> [REQUIRED ACTION]: Starting at the first line of the data below, repeat each line word for word up to and including the line with "have hroom : s.st.tx.count - min".

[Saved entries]
/-- Settles O37: the forced submission does nothing in the first three cases; in the last it makes room, and the byte is
committed while `Sending`. -/
theorem putCharExhaustedPhase : Obligations.PutCharExhaustedPhase := by
  intro s ch turns c hs ha hp
  obtain rfl : s.env.schedule.tail = turns := by rw [hs, List.tail_cons]
  rw [step_of_wait hs ha hp]
  refine ⟨fun hidle hc => ?_, fun hidle hc hw => ?_, fun hidle hc hi hmax => ?_, fun hidle hc hi hmax => ?_⟩
  · exact putCharPhase_exhausted_full (submitIfReady_sending (s := s.popTurn.withOrigin .stM) hidle) hc
  · exact putCharPhase_exhausted_room (submitIfReady_sending (s := s.popTurn.withOrigin .stM) hidle) hc
      (commit_sending hidle hc hw)
  · obtain ⟨-, -, -, hw, -⟩ := id hi
    have hroom : s.st.tx.count ≠ s.params.txCap := by omega
    exact putCharPhase_exhausted_room (submitIfReady_empty (s := s.popTurn.withOrigin .stM) hc) hroom
      (commit_idle_empty hidle hc (RingBuffer.cursors_eq hi (.inr hc)) hw hmax)
  · obtain ⟨-, hle, -, hw, -⟩ := id hi
    have hroom : s.st.tx.count - min s.st.tx.count s.params.maxPkt ≠ s.params.txCap := by omega
    exact putCharPhase_exhausted_room (submitIfReady_idle (s := s.popTurn.withOrigin .stM) hi hmax hidle hc) hroom
      (commit_sending rfl hroom hw)

/-- Settles O41. -/
theorem submitChangesNothing : Obligations.SubmitChangesNothing := by
  intro s hs ho hf
  rw [exec_stSubmit ho hf (submitIfReady_of_inv hs), State.respond_of_stM ho]

/-- Settles O42: `submitIfReady` from `Idle`, with `tx` empty or not. -/
theorem txDoneSubmitsTheOldestBytes : Obligations.TxDoneSubmitsTheOldestBytes := by
  intro s ho hi hmax
  refine ⟨fun hc => ?_, fun hc => ?_⟩
  · exact exec_stTxdone ho (submitIfReady_empty (s := s.withTxIdle true) hc)
  · exact exec_stTxdone ho (submitIfReady_idle (s := s.withTxIdle true) hi hmax rfl hc)

/-- Settles O43 by `RingBuffer.putAll_spec`; a cell that changed would be one a stored byte has taken. -/
theorem rxPacketStoresWhatFits : Obligations.RxPacketStoresWhatFits := by
  intro s pkt ho hlen hi
  obtain ⟨q, hall, -, hheld, hcount, hr, hw⟩ := RingBuffer.putAll_spec pkt hi
  refine ⟨q, exec_stRxpkt ho hlen hall, hheld, hcount, hr, hw, fun a ha => ?_⟩
  by_contra hne
  obtain ⟨j, hj, haj, -⟩ := RingBuffer.putAll_changes hi hall hne
  exact ha j hj haj

/-- Settles O34: the byte is committed while `Idle` with `tx` empty. -/
theorem putCharWhileIdleKicks : Obligations.PutCharWhileIdleKicks := by
  intro s c ho hf hidle hc hcur hw hmax
  exact exec_stPutchar_room ho hf (by omega) (commit_idle_empty hidle hc hcur hw hmax)

/-- Settles O35: the byte is committed while `Sending`, or starts to wait. -/
theorem putCharWhileSending : Obligations.PutCharWhileSending := by
  intro s c ho hf hidle
  refine ⟨fun hroom hw => ?_, exec_stPutchar_full ho hf⟩
  exact exec_stPutchar_room ho hf hroom (commit_sending hidle (Nat.ne_of_lt hroom) hw)

/-- Settles O40: the two cases of `get`. -/
theorem getCharReturnsOldestByte : Obligations.GetCharReturnsOldestByte := by
  intro s ho hf
  refine ⟨fun hc => ?_, fun b hc hr hv => ?_⟩
  · rw [exec_stGetchar ho hf (RingBuffer.get_empty hc), State.withRx_respond_of_stM ho]
    rfl
  · rw [exec_stGetchar ho hf (RingBuffer.get_ok hc hr hv), State.withRx_respond_of_stM ho]
    rfl

end Sys2Proof.Machine
end

section
/-! PROOFS. The ring of frames: how many frames wait and which samples they have, over the operations of unit U3: O51, O52,
O55 (42_frame_buffer.md R170 to R177). -/

namespace Sys2Proof.Machine

variable {p : Params} {f f' : FrameBuffer}

/-! ### How many frames wait -/

theorem FrameBuffer.waitingCount_lt (hw : f.writeSlot < p.r) : f.waitingCount p < p.r :=
  Nat.mod_lt _ (Nat.zero_lt_of_lt hw)

/-- The frame in progress comes right after the frames that wait. -/
theorem FrameBuffer.readSlot_add_waitingCount (hw : f.writeSlot < p.r) (hr : f.readSlot < p.r) :
    (f.readSlot + f.waitingCount p) % p.r = f.writeSlot := by
  have hsum : f.readSlot + (f.writeSlot + p.r - f.readSlot) = f.writeSlot + p.r := by omega
  rw [FrameBuffer.waitingCount, Nat.add_mod_mod, hsum, Nat.add_mod_right, Nat.mod_eq_of_lt hw]

/-- Below `R` there is one number of slots from `readSlot` to `writeSlot`. -/
theorem FrameBuffer.waitingCount_eq {n : Nat} (hr : f.readSlot < p.r) (hn : n < p.r)
    (h : (f.readSlot + n) % p.r = f.writeSlot) : f.waitingCount p = n := by
  have hw : f.writeSlot < p.r := h ▸ Nat.mod_lt _ (Nat.zero_lt_of_lt hn)
  have hsum := FrameBuffer.readSlot_add_waitingCount hw hr
  obtain hlt | heq | hgt := Nat.lt_trichotomy (f.waitingCount p) n
  · exact absurd (hsum.trans h.symm) (mod_add_ne hlt hn)
  · exact heq
  · exact absurd (h.trans hsum.symm) (mod_add_ne hgt (FrameBuffer.waitingCount_lt hw))

/-- The slot after the one in progress, counted from `readSlot`. -/
theorem FrameBuffer.next_eq_readSlot_add (hw : f.writeSlot < p.r) (hr : f.readSlot < p.r) :
    (f.writeSlot + 1) % p.r = (f.readSlot + (f.waitingCount p + 1)) % p.r := by
  rw [← Nat.add_assoc, ← Nat.mod_add_mod (f.readSlot + _), FrameBuffer.readSlot_add_waitingCount hw hr]

/-- No slot is free exactly when `R - 1` frames wait (R172). -/
theorem FrameBuffer.next_eq_readSlot_iff (hw : f.writeSlot < p.r) (hr : f.readSlot < p.r) :
    (f.writeSlot + 1) % p.r = f.readSlot ↔ f.waitingCount p + 1 = p.r := by
  rw [FrameBuffer.next_eq_readSlot_add hw hr]
  have hlt := FrameBuffer.waitingCount_lt hw
  constructor
  · intro h
    by_contra hne
    refine mod_add_ne (a := f.readSlot) (Nat.succ_pos (f.waitingCount p)) (show _ < p.r by omega) ?_
    rw [h, Nat.add_zero, Nat.mod_eq_of_lt hr]
  · intro h
    rw [h, Nat.add_mod_right, Nat.mod_eq_of_lt hr]

/-- A slot that waits is not the one in progress (R170). -/
theorem FrameBuffer.waiting_ne_writeSlot {k : Nat} (hw : f.writeSlot < p.r) (hr : f.readSlot < p.r)
    (hk : k < f.waitingCount p) : (f.readSlot + k) % p.r ≠ f.writeSlot := by
  have h := mod_add_ne (a := f.readSlot) hk (FrameBuffer.waitingCount_lt hw)
  rwa [FrameBuffer.readSlot_add_waitingCount hw hr] at h

/-! ### The samples of the frames -/

theorem Slot.samples_length {sl : Slot} (h : Slot.Inv p sl) : sl.samples.length = sl.length := by
  obtain ⟨-, -, -, hwritten⟩ := h
  have hall : ∀ i ∈ List.range sl.length, (sl.data.read i).isSome = true := fun i hi => hwritten i (List.mem_range.mp hi)
  rw [Slot.samples, List.filterMap_length_eq_length.mpr hall, List.length_range]

/-- A change of the slot in progress alone touches no frame that waits (R42, R170). -/
theorem FrameBuffer.waiting_set_writeSlot {sl : Slot} (hf : FrameBuffer.Inv p f)
    (hs : f'.slots = f.slots.set f.writeSlot sl) (hw : f'.writeSlot = f.writeSlot) (hr : f'.readSlot = f.readSlot) :
    f'.inProgress = sl.samples ∧ f'.waiting p = f.waiting p := by
  obtain ⟨hlen, -, hwlt, hrlt, -⟩ := hf
  have hset := fun j => FrameBuffer.slotAt_set (j := j) f.slots (show f.writeSlot < f.slots.length by omega) hs
  have hcount : f'.waitingCount p = f.waitingCount p := by rw [FrameBuffer.waitingCount, hw, hr, FrameBuffer.waitingCount]
  refine ⟨by rw [FrameBuffer.inProgress, hset, hw, if_pos rfl], ?_⟩
  rw [FrameBuffer.waiting, FrameBuffer.waiting, hcount, hr]
  refine List.map_congr_left fun k hk => ?_
  rw [hset, if_neg (FrameBuffer.waiting_ne_writeSlot hwlt hrlt (List.mem_range.mp hk))]
  rfl

/-- A sample leaves the frames that wait and joins the frame in progress (R171). -/
theorem FrameBuffer.sample_waiting {v : Sample} (hf : FrameBuffer.Inv p f) (h : f.sample p v = .ok f') :
    f'.inProgress = f.inProgress ++ (if f.inProgress.length < p.maxPos then [v] else []) ∧
    f'.waiting p = f.waiting p := by
  rw [FrameBuffer.sample_ok v hf] at h
  have e := (Except.ok.inj h).symm
  obtain ⟨hprog, hwait⟩ := FrameBuffer.waiting_set_writeSlot hf (congrArg FrameBuffer.slots e) (by rw [e]) (by rw [e])
  refine ⟨hprog.trans ?_, hwait⟩
  obtain ⟨-, -, hw, -⟩ := id hf
  rw [FrameBuffer.inProgress, Slot.samples_length (FrameBuffer.slotAt_inv hf hw)]
  split
  · exact Slot.samples_store _ v
  · exact (List.append_nil _).symm

/-- A completed frame with no free slot is dropped (R172). -/
theorem FrameBuffer.frame_waiting_full (hf : FrameBuffer.Inv p f) (hn : (f.writeSlot + 1) % p.r = f.readSlot)
    (h : f.frame p = .ok f') : f'.inProgress = [] ∧ f'.waiting p = f.waiting p := by
  rw [FrameBuffer.frame_overrun hf hn] at h
  have e := (Except.ok.inj h).symm
  exact FrameBuffer.waiting_set_writeSlot hf (congrArg FrameBuffer.slots e) (by rw [e]) (by rw [e])

/-- With a free slot one frame more waits. -/
theorem FrameBuffer.frame_waitingCount_free (hf : FrameBuffer.Inv p f) (hn : (f.writeSlot + 1) % p.r ≠ f.readSlot)
    (h : f.frame p = .ok f') : f'.waitingCount p = f.waitingCount p + 1 := by
  rw [FrameBuffer.frame_advance hf hn] at h
  cases h
  obtain ⟨-, -, hw, hr, -⟩ := hf
  have hlt := FrameBuffer.waitingCount_lt hw
  have hne := mt (FrameBuffer.next_eq_readSlot_iff hw hr).mpr hn
  exact FrameBuffer.waitingCount_eq hr (by omega) (FrameBuffer.next_eq_readSlot_add hw hr).symm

> [ANSWER TO THE PROBLEM]:
/-- Settles O37: the forced submission does nothing in the first three cases; in the last it makes room, and the byte is
committed while `Sending`. -/
theorem putCharExhaustedPhase : Obligations.PutCharExhaustedPhase := by
  intro s ch turns c hs ha hp
  obtain rfl : s.env.schedule.tail = turns := by rw [hs, List.tail_cons]
  rw [step_of_wait hs ha hp]
  refine ⟨fun hidle hc => ?_, fun hidle hc hw => ?_, fun hidle hc hi hmax => ?_, fun hidle hc hi hmax => ?_⟩
  · exact putCharPhase_exhausted_full (submitIfReady_sending (s := s.popTurn.withOrigin .stM) hidle) hc
  · exact putCharPhase_exhausted_room (submitIfReady_sending (s := s.popTurn.withOrigin .stM) hidle) hc
      (commit_sending hidle hc hw)
  · obtain ⟨-, -, -, hw, -⟩ := id hi
    have hroom : s.st.tx.count ≠ s.params.txCap := by omega
    exact putCharPhase_exhausted_room (submitIfReady_empty (s := s.popTurn.withOrigin .stM) hc) hroom
      (commit_idle_empty hidle hc (RingBuffer.cursors_eq hi (.inr hc)) hw hmax)
  · obtain ⟨-, hle, -, hw, -⟩ := id hi
    have hroom : s.st.tx.count - min s.st.tx.count s.params.maxPkt ≠ s.params.txCap := by omega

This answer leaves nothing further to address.